**EXERCISE PROMPT:**
Each line of the records below that holds "ndmreset" should be returned.

Data excerpts:
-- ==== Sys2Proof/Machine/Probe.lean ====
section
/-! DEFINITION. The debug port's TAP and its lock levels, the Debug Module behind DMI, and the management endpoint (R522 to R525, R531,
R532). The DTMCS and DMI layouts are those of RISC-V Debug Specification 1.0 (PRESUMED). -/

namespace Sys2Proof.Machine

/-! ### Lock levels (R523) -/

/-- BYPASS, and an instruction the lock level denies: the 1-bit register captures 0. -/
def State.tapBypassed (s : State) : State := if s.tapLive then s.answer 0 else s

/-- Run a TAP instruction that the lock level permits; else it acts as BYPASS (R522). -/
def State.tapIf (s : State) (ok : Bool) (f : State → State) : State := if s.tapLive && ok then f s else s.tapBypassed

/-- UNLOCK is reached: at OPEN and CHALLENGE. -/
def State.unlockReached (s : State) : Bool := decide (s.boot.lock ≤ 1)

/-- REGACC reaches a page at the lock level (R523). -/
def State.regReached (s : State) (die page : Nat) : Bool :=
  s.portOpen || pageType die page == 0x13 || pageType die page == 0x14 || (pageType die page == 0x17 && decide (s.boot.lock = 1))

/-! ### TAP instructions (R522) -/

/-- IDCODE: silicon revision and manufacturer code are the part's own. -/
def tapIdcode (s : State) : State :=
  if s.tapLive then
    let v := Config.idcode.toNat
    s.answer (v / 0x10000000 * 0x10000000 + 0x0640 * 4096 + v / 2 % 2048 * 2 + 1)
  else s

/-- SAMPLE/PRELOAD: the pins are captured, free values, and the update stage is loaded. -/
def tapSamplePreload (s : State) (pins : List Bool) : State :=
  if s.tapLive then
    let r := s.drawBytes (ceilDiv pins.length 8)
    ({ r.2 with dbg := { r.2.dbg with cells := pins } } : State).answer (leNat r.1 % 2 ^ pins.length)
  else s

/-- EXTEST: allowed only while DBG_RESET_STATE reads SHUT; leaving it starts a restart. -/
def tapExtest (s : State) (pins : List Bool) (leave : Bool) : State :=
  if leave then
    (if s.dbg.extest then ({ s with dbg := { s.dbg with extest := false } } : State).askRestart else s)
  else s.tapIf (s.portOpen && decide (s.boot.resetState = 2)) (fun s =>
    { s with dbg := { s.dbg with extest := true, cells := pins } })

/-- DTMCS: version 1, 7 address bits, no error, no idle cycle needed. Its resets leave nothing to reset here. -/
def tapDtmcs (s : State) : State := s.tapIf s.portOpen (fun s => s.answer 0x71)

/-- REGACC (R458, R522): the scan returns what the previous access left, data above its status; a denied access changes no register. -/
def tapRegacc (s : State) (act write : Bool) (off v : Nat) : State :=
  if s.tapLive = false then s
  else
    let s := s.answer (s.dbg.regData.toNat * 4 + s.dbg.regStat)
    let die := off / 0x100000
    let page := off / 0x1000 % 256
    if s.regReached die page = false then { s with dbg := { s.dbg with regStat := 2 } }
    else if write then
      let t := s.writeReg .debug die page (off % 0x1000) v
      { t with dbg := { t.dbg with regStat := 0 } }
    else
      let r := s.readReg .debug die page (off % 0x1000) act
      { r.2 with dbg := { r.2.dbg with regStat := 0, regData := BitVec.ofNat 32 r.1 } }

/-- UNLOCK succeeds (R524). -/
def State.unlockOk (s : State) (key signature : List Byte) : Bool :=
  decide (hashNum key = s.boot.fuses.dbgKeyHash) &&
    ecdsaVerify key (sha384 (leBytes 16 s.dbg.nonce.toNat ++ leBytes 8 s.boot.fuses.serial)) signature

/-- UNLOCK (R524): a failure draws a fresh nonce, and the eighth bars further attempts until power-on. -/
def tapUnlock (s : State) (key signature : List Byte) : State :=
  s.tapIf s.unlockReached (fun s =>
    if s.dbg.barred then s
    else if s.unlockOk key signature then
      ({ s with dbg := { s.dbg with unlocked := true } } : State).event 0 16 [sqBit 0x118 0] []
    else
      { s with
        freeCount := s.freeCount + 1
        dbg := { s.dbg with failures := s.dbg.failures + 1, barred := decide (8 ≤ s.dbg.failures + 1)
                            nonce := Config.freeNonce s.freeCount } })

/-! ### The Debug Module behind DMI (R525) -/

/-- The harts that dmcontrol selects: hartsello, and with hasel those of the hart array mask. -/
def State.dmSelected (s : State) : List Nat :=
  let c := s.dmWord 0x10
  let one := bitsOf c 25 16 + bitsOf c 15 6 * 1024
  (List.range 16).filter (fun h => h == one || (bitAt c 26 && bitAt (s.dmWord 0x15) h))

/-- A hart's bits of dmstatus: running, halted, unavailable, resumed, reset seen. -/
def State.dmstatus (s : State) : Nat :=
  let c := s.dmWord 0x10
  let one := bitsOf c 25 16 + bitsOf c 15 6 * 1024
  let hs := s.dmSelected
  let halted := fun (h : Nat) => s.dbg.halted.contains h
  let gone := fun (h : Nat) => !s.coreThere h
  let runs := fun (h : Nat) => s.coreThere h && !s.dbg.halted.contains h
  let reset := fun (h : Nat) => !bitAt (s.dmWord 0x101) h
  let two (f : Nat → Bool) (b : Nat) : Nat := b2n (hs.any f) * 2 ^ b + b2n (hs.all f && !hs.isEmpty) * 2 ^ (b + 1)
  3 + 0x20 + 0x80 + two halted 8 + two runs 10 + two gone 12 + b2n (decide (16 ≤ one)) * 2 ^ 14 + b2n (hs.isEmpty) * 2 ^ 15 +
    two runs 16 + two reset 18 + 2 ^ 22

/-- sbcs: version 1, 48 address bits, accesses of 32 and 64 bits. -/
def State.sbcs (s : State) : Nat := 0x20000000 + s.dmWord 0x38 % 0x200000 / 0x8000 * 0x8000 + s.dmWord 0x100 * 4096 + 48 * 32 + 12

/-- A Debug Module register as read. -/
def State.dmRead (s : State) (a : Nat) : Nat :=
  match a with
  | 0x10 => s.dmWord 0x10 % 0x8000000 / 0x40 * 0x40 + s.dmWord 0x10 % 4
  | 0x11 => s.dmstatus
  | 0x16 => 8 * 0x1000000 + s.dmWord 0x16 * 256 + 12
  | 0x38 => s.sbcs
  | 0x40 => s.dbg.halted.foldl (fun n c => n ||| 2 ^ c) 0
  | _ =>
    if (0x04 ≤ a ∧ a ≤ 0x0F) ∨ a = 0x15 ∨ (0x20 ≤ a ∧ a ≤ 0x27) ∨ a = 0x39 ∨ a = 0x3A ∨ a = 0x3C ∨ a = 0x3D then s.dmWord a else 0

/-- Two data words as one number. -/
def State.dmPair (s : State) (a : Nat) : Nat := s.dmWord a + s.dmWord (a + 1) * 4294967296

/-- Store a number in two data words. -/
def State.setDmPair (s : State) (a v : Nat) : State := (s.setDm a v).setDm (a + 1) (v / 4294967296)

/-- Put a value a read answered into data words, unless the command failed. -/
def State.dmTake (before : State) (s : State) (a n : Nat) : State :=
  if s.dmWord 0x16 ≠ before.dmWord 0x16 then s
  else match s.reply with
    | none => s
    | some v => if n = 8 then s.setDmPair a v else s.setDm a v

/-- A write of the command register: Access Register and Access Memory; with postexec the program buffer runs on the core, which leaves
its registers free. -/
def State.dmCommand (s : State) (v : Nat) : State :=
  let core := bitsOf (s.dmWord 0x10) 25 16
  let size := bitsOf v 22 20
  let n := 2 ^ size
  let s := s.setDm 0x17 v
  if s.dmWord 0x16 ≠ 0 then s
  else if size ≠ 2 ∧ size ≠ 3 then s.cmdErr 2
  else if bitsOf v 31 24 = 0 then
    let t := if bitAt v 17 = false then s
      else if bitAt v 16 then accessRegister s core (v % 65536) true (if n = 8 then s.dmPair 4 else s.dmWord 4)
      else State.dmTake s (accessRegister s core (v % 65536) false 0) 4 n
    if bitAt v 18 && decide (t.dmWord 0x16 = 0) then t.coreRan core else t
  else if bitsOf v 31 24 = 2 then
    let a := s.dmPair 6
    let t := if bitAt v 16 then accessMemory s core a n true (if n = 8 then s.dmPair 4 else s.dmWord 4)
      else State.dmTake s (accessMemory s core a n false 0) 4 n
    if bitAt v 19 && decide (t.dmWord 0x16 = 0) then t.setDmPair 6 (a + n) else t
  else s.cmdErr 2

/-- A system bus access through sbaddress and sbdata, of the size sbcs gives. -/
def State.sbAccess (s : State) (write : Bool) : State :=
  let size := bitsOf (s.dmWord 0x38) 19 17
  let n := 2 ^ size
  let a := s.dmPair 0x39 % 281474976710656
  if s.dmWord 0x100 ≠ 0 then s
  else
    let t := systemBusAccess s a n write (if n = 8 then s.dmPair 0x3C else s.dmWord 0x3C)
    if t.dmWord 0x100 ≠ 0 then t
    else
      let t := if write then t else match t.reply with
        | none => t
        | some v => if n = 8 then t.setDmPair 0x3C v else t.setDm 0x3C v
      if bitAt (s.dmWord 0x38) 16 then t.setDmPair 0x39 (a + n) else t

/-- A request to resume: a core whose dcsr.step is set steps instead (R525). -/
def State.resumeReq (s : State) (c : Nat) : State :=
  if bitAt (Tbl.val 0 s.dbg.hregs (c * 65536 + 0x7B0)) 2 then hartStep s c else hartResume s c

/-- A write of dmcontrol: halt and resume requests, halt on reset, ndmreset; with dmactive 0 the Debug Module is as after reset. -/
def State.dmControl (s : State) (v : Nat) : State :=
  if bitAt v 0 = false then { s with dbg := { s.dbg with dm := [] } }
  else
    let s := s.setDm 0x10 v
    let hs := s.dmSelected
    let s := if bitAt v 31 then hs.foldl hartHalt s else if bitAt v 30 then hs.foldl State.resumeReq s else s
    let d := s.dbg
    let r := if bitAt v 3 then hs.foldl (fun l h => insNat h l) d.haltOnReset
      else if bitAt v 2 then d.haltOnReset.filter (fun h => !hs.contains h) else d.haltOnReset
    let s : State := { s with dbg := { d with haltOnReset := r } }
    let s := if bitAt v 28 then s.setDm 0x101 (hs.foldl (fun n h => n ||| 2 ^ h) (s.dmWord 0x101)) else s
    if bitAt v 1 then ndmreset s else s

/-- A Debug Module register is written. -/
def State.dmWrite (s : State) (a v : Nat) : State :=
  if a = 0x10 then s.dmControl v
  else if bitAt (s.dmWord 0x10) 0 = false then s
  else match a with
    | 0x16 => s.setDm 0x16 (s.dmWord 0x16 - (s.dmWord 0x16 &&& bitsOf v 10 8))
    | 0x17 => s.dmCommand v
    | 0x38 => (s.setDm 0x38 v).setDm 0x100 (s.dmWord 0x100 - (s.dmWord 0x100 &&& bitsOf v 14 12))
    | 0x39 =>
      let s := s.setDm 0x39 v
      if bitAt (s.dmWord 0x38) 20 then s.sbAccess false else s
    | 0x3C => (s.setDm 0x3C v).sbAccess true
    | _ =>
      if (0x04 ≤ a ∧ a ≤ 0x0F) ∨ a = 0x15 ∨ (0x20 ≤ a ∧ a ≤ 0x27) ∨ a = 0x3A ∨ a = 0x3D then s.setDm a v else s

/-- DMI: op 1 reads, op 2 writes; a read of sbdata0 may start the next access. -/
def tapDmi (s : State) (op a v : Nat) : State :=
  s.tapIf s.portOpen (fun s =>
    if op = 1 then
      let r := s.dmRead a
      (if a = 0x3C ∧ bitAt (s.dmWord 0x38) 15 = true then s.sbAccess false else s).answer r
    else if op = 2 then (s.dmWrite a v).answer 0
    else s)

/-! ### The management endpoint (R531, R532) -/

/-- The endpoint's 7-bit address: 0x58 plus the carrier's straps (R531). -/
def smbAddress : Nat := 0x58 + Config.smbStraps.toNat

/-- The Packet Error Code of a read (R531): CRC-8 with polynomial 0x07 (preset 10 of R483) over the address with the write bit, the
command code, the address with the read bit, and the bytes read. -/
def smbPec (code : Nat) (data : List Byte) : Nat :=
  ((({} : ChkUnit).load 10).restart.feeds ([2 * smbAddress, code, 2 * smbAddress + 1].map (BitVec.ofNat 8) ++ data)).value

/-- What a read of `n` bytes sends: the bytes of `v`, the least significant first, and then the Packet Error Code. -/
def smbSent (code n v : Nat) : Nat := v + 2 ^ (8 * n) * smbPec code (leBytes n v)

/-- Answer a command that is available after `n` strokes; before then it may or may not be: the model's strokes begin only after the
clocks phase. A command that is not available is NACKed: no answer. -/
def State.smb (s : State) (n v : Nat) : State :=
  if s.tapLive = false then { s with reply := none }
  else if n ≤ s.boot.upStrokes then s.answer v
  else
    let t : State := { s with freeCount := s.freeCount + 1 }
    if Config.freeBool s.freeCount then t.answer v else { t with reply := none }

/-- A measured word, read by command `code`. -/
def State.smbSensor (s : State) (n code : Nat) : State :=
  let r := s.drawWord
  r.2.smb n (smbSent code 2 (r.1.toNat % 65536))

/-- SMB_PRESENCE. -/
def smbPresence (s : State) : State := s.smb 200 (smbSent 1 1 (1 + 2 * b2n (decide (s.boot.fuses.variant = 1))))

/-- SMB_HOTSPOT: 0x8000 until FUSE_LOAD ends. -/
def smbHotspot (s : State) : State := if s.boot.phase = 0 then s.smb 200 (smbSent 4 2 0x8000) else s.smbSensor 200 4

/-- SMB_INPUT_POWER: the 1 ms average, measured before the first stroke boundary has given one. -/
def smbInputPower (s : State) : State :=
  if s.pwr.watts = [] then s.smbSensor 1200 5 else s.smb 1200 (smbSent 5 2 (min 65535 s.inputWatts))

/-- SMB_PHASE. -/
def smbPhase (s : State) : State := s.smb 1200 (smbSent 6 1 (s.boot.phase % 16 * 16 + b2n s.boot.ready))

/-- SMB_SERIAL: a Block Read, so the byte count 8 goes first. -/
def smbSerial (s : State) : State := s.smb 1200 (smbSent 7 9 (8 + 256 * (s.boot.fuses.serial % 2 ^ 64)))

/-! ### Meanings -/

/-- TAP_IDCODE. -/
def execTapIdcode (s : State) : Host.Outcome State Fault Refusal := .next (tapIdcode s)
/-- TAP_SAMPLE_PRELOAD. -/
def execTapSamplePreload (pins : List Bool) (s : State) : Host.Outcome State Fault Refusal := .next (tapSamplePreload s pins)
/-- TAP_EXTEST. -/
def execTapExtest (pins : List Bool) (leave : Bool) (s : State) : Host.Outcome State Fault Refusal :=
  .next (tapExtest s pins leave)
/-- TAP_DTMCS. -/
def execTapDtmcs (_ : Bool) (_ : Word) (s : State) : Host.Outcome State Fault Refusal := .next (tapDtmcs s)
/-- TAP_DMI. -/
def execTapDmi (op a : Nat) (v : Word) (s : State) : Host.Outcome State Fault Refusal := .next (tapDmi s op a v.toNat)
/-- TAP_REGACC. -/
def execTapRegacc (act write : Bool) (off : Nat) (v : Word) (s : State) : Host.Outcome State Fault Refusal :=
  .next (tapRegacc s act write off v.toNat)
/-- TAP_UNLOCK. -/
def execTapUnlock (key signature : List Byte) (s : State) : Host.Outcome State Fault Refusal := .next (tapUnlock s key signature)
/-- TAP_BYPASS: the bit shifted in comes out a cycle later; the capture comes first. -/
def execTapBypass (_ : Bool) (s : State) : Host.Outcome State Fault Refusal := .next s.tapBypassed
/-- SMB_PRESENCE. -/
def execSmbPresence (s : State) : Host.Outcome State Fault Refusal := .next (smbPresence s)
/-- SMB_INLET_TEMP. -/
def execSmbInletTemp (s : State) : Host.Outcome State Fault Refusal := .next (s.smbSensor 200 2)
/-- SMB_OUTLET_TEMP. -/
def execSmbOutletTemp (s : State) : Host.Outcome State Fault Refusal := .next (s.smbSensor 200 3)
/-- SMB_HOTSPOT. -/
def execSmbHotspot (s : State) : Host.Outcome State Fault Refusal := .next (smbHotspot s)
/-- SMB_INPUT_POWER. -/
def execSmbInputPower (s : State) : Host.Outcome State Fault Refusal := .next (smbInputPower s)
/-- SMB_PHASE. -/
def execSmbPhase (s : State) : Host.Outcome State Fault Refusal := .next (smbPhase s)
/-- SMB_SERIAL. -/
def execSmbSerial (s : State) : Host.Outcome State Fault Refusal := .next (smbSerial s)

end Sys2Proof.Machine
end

**EXERCISE SOLUTION:**
/-- A write of dmcontrol: halt and resume requests, halt on reset, ndmreset; with dmactive 0 the Debug Module is as after reset. -/
    if bitAt v 1 then ndmreset s else s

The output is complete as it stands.